When you reach the line containing "d (fun _ => v)) ∧" in the entries below, start writing out each line exactly, and stop after the line containing "of R149, computed".

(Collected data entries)
^^^^^^^^^^^^^^^^

/-! ## Predicates -/

/-- SCMP and the predicate instructions complete: a context's bit takes the comparison of R150 or the value of R146, unlogged; at LEV 0 the
destination takes the value of R146 in every active lane, or that of VOTE over the active lanes of the issuing split (R147), and no
other lane is written. -/
def Obligations.PredicateResult : Prop :=
  (
    ∀ (s : State) (h : Hdr) (ck : Nat) (c : Ctx), AtContext s h ck c →
      let writes := fun (d : BitVec 4) (v : Bool) =>
        (Outcome.next (done s h (s.updCtx ck (fun x => x.setPred d v))) : Outcome State Fault Refusal)
      (∀ cc t d a b imm, ScalReady s h [(1, a), (2, b)] [] → exec (.scmp h cc t ⟨.pred d, a, b, imm⟩) s =
        writes d (cmpV cc (tySigned t) (ctxVal s h (imm.signExtend 64) a) (ctxVal s h (imm.signExtend 64) b))) ∧
      (h.lev ≠ 0 → ∀ d a b, exec (.pand h d a b) s = writes d (c.pred a && c.pred b) ∧
        exec (.por h d a b) s = writes d (c.pred a || c.pred b) ∧ exec (.pxor h d a b) s = writes d (Bool.xor (c.pred a) (c.pred b)) ∧
        exec (.pnot h d a) s = writes d (!c.pred a) ∧ exec (.pmov h d a) s = writes d (c.pred a) ∧
        ∀ v, exec (.pset h d v) s = writes d v)) ∧
  (
    ∀ (s : State) (h : Hdr) (gk : Nat) (g : Machine.Group) (m : Lanes), InLanes s h gk g m → h.lev = 0 →
      let writes := fun (d : BitVec 4) (v : Nat → Bool) =>
        (Outcome.next (done s h (s.updGrp gk (fun x => x.setPred d m (maskOf v)))) : Outcome State Fault Refusal)
      (∀ d a b, exec (.pand h d a b) s = writes d (fun i => g.pred a i && g.pred b i) ∧
        exec (.por h d a b) s = writes d (fun i => g.pred a i || g.pred b i) ∧
        exec (.pxor h d a b) s = writes d (fun i => Bool.xor (g.pred a i) (g.pred b i)) ∧
        exec (.pnot h d a) s = writes d (fun i => !g.pred a i) ∧ exec (.pmov h d a) s = writes d (fun i => g.pred a i) ∧
        ∀ v, exec (.pset h d v) s = writes d (fun _ => v)) ∧
      (∀ a, let p := maskOf (fun i => m.getLsbD i && g.pred a i)
        (∀ d t, exec (.vote h .quo (.pred d) a t false) s = writes d (fun _ => decide (t.toNat ≤ laneCount p))) ∧
        (∀ d, exec (.vote h .quo (.pred d) a 0 true) s = writes d (fun _ => laneCount p == laneCount m)) ∧
        (∀ d, exec (.vote h .same (.pred d) a 0 false) s = writes d (fun _ => laneCount p == 0 || laneCount p == laneCount m)) ∧
        (∀ d, checkAll s s.cur.u 0 m [] [⟨d, 1, m⟩] = none → (∀ q, d ≠ .pred q) →
          let puts := fun (v : Nat → Nat) =>
            (Outcome.next (done s h (writeLanes s gk d 1 m (fun i => BitVec.ofNat 64 (v i)))) : Outcome State Fault Refusal)
          exec (.vote h .cnt d a 0 false) s = puts (fun _ => laneCount p) ∧
          exec (.vote h .rank d a 0 false) s = puts (fun i => laneCount (p &&& lowMask i)) ∧
          exec (.vote h .map d a 0 false) s = puts (fun _ => p.toNat) ∧
          exec (.vote h .lead d a 0 false) s = puts (fun _ => if p = 0 then 32 else lowLane p))))

/-! ## Vector instructions -/

/-- The lane-wise integer instructions complete: in every active lane the destination's registers are written with the value
of R149, computed at the width of the type from that lane's operands as they stood at issue, and no other lane is written. -/
def Obligations.VectorIntegerResult : Prop :=
  ∀ (s : State) (h : Hdr) (gk : Nat) (g : Machine.Group) (m : Lanes) (t : Ty) (d : Opd) (a b : Src) (imm : BitVec 27)
    (u : State), InLanes s h gk g m →
    let n := tyRegs t
    let w := tyW t
    let x := fun (i : Nat) => (laneVal u n i (immVal t imm) a).setWidth w
    let y := fun (i : Nat) => (laneVal u n i (immVal t imm) b).setWidth w
    let sg := tySigned t
    let writes := fun (v : Nat → BitVec w) =>
      (Outcome.next (done s h (logged s gk g m (writeLanes u gk d n m (fun i => (v i).setWidth 64)))) : Outcome State Fault Refusal)
    (LaneReady s gk g m (usesOf m n [(1, a), (2, b)]) d n true u →
      (∀ sat, exec (.vadd h t sat ⟨d, a, b, imm⟩) s = writes (fun i => narrow sat sg w (intOf sg (x i) + intOf sg (y i))) ∧
        exec (.vsub h t sat ⟨d, a, b, imm⟩) s = writes (fun i => narrow sat sg w (intOf sg (x i) - intOf sg (y i)))) ∧
      exec (.vmul h t ⟨d, a, b, imm⟩) s = writes (fun i => x i * y i) ∧
      exec (.vmulh h t ⟨d, a, b, imm⟩) s = writes (fun i => mulh sg (x i) (y i))) ∧
    (LaneReady s gk g m (usesOf m n [(1, a), (2, b)]) d n false u →
      exec (.vmin h t ⟨d, a, b, imm⟩) s = writes (fun i => minV sg (x i) (y i)) ∧
      exec (.vmax h t ⟨d, a, b, imm⟩) s = writes (fun i => maxV sg (x i) (y i)) ∧
      exec (.vand h t ⟨d, a, b, imm⟩) s = writes (fun i => x i &&& y i) ∧
      exec (.vor h t ⟨d, a, b, imm⟩) s = writes (fun i => x i ||| y i) ∧
      exec (.vxor h t ⟨d, a, b, imm⟩) s = writes (fun i => x i ^^^ y i) ∧
      exec (.vshl h t ⟨d, a, b, imm⟩) s = writes (fun i => shl (x i) (y i)) ∧
      exec (.vshr h t ⟨d, a, b, imm⟩) s = writes (fun i => shr (x i) (y i)) ∧
      exec (.vsra h t ⟨d, a, b, imm⟩) s = writes (fun i => sra (x i) (y i))) ∧
    (LaneReady s gk g m (usesOf m n [(1, a)]) d n false u →
      exec (.vmov h t ⟨d, a, imm⟩) s = writes x ∧ exec (.vnot h t ⟨d, a, imm⟩) s = writes (fun i => ~~~(x i)) ∧
      exec (.vclz h t ⟨d, a, imm⟩) s = writes (fun i => BitVec.ofNat w (clz (x i))) ∧
      exec (.vpop h t ⟨d, a, imm⟩) s = writes (fun i => BitVec.ofNat w (popCount (x i))) ∧
      exec (.vbrev h t ⟨d, a, imm⟩) s = writes (fun i => brev (x i)) ∧
      ∀ sat, exec (.vabs h t sat ⟨d, a, imm⟩) s = writes (fun i => narrow sat true w |(x i).toInt|)) ∧
    (LaneReady s gk g m [] d n false u → ∀ imm49, exec (.vldi h t d imm49) s =
      .next (done s h (logged s gk g m (writeLanes u gk d n m (fun _ => immVal49 t imm49))))) ∧
    (∀ p, LaneReady s gk g m (usesOf m n [(1, a), (2, b), (3, ⟨false, .pred p⟩)]) d n false u →
      exec (.vsel h t ⟨d, a, b, ⟨false, .pred p⟩, imm⟩) s =
        .next (done s h (logged s gk g m (writeLanes u gk d n m (fun i =>
          if laneVal u n i (immVal t imm) ⟨false, .pred p⟩ = 1 then laneVal u n i (immVal t imm) a
          else laneVal u n i (immVal t imm) b))))) ∧
    (∀ c sat, LaneReady s gk g m (usesOf m n [(1, a), (2, b), (3, c)]) d n true u →
      exec (.vmad h t sat ⟨d, a, b, c, imm⟩) s = writes (fun i => narrow sat sg w
        (intOf sg (x i) * intOf sg (y i) + intOf sg ((laneVal u n i (immVal t imm) c).setWidth w)))) ∧
    (∀ cc p, LaneReady s gk g m (usesOf m n [(1, a), (2, b)]) (.pred p) 1 false u →
      exec (.vcmp h cc t ⟨.pred p, a, b, imm⟩) s =
        .next (done s h (logged s gk g m (u.updGrp gk (fun g => g.setPred p m (maskOf (fun i => cmpV cc sg (x i) (y i))))))))

/-- VRED and VSCAN complete: every active lane receives the combination of A over the active lanes in rising order, up to
and including itself, up to and excluding itself, or over all of them (R153). -/
def Obligations.ReductionResult : Prop :=
  ∀ (s : State) (h : Hdr) (gk : Nat) (g : Machine.Group) (m : Lanes) (t : Ty) (d : Opd) (a : Src) (imm : BitVec 27) (u : State)
    (op : RedOp), InLanes s h gk g m → LaneReady s gk g m (usesOf m (tyRegs t) [(1, a)]) d (tyRegs t) false u →
    let n := tyRegs t
    let x := fun (i : Nat) => (laneVal u n i (immVal t imm) a).setWidth (tyW t)
    let fold := fun (p : Nat → Bool) => (((lanesOf m).filter p).foldl (fun acc i => combine op (tySigned t) acc (x i))
      (identity op (tySigned t) (tyW t))).setWidth 64
    (∃ v, exec (.vred h op t ⟨d, a, imm⟩) s = .next (done s h (logged s gk g m (writeLanes u gk d n m v))) ∧
      ∀ i ∈ lanesOf m, v i = fold (fun _ => true)) ∧
    (∃ v, exec (.vscan h op false t ⟨d, a, imm⟩) s = .next (done s h (logged s gk g m (writeLanes u gk d n m v))) ∧
      ∀ i ∈ lanesOf m, v i = fold (fun j => decide (j ≤ i))) ∧
    (∃ v, exec (.vscan h op true t ⟨d, a, imm⟩) s = .next (done s h (logged s gk g m (writeLanes u gk d n m v))) ∧
      ∀ i ∈ lanesOf m, v i = fold (fun j => decide (j < i)))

^^^^^^^^^^^^^^^^

SOLUTION FOR THIS PROBLEM:
        ∀ v, exec (.pset h d v) s = writes d (fun _ => v)) ∧
      (∀ a, let p := maskOf (fun i => m.getLsbD i && g.pred a i)
        (∀ d t, exec (.vote h .quo (.pred d) a t false) s = writes d (fun _ => decide (t.toNat ≤ laneCount p))) ∧
        (∀ d, exec (.vote h .quo (.pred d) a 0 true) s = writes d (fun _ => laneCount p == laneCount m)) ∧
        (∀ d, exec (.vote h .same (.pred d) a 0 false) s = writes d (fun _ => laneCount p == 0 || laneCount p == laneCount m)) ∧
        (∀ d, checkAll s s.cur.u 0 m [] [⟨d, 1, m⟩] = none → (∀ q, d ≠ .pred q) →
          let puts := fun (v : Nat → Nat) =>
            (Outcome.next (done s h (writeLanes s gk d 1 m (fun i => BitVec.ofNat 64 (v i)))) : Outcome State Fault Refusal)
          exec (.vote h .cnt d a 0 false) s = puts (fun _ => laneCount p) ∧
          exec (.vote h .rank d a 0 false) s = puts (fun i => laneCount (p &&& lowMask i)) ∧
          exec (.vote h .map d a 0 false) s = puts (fun _ => p.toNat) ∧
          exec (.vote h .lead d a 0 false) s = puts (fun _ => if p = 0 then 32 else lowLane p))))

/-! ## Vector instructions -/

/-- The lane-wise integer instructions complete: in every active lane the destination's registers are written with the value
of R149, computed at the width of the type from that lane's operands as they stood at issue, and no other lane is written. -/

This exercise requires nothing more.